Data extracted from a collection
Start of Block

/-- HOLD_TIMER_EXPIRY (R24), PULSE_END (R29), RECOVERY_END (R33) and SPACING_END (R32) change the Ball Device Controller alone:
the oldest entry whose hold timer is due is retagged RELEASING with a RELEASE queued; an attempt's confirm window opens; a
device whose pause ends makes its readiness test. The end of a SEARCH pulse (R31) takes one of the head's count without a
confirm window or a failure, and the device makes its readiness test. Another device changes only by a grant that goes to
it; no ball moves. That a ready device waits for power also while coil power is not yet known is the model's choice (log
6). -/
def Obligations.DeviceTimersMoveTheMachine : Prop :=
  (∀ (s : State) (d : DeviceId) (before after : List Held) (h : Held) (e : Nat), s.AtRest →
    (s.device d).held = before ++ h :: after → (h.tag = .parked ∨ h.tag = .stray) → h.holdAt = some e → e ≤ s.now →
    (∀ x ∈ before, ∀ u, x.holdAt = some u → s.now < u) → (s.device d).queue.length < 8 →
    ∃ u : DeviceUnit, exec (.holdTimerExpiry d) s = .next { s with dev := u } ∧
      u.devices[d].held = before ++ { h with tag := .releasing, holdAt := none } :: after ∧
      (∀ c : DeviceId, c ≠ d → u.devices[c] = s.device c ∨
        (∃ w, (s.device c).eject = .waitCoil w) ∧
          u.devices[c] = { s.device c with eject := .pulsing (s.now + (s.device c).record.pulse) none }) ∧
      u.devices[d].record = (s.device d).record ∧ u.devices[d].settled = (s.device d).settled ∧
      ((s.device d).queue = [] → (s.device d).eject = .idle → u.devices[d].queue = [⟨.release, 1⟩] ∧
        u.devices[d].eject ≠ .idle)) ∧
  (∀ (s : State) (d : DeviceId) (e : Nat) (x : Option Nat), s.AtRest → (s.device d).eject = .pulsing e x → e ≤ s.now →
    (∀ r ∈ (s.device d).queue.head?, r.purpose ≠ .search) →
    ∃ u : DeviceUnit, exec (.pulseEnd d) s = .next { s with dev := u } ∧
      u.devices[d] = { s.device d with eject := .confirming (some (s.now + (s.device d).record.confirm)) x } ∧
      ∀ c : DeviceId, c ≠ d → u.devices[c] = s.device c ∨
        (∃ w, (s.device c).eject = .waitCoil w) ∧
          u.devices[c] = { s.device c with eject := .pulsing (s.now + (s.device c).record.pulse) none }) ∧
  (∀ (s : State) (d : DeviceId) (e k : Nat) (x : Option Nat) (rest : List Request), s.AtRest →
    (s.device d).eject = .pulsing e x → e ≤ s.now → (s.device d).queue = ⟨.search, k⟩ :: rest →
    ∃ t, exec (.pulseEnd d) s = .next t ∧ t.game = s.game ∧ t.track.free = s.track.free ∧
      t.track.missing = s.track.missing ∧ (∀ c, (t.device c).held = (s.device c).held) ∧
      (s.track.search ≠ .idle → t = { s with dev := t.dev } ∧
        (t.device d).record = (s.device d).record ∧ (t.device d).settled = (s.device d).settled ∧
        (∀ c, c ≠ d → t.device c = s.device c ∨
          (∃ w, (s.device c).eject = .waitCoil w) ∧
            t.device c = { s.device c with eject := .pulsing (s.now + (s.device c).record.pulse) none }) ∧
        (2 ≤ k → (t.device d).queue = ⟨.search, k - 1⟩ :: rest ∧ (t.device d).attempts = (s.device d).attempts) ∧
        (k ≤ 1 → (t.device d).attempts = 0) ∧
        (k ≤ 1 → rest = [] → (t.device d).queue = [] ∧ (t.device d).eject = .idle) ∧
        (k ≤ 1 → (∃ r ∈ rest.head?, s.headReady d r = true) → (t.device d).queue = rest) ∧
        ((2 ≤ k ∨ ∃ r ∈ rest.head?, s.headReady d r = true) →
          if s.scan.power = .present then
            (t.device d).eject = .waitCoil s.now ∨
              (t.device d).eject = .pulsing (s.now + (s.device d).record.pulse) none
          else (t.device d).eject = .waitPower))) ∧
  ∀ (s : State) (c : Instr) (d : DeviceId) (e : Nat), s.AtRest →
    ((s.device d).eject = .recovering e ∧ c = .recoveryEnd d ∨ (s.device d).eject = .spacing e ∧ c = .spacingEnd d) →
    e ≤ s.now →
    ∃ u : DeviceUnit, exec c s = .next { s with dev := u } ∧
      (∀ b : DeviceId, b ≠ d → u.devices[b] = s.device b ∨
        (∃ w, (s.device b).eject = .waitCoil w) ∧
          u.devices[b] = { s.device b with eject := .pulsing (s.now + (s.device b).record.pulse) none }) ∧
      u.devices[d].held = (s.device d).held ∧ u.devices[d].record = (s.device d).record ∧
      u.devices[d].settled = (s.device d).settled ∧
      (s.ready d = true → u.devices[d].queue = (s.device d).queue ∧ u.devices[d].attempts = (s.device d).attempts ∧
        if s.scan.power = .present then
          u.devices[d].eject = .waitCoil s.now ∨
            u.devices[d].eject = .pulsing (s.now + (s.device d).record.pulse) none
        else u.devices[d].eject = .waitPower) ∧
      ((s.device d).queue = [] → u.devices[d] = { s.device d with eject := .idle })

End of Block

§ Task instructions:
Your task is to quote, without any alteration, the lines running from the top of the records to the line that holds "(∀ x ∈ before, ∀", both included.

§ Completed task:
/-- HOLD_TIMER_EXPIRY (R24), PULSE_END (R29), RECOVERY_END (R33) and SPACING_END (R32) change the Ball Device Controller alone:
the oldest entry whose hold timer is due is retagged RELEASING with a RELEASE queued; an attempt's confirm window opens; a
device whose pause ends makes its readiness test. The end of a SEARCH pulse (R31) takes one of the head's count without a
confirm window or a failure, and the device makes its readiness test. Another device changes only by a grant that goes to
it; no ball moves. That a ready device waits for power also while coil power is not yet known is the model's choice (log
6). -/
def Obligations.DeviceTimersMoveTheMachine : Prop :=
  (∀ (s : State) (d : DeviceId) (before after : List Held) (h : Held) (e : Nat), s.AtRest →
    (s.device d).held = before ++ h :: after → (h.tag = .parked ∨ h.tag = .stray) → h.holdAt = some e → e ≤ s.now →
    (∀ x ∈ before, ∀ u, x.holdAt = some u → s.now < u) → (s.device d).queue.length < 8 →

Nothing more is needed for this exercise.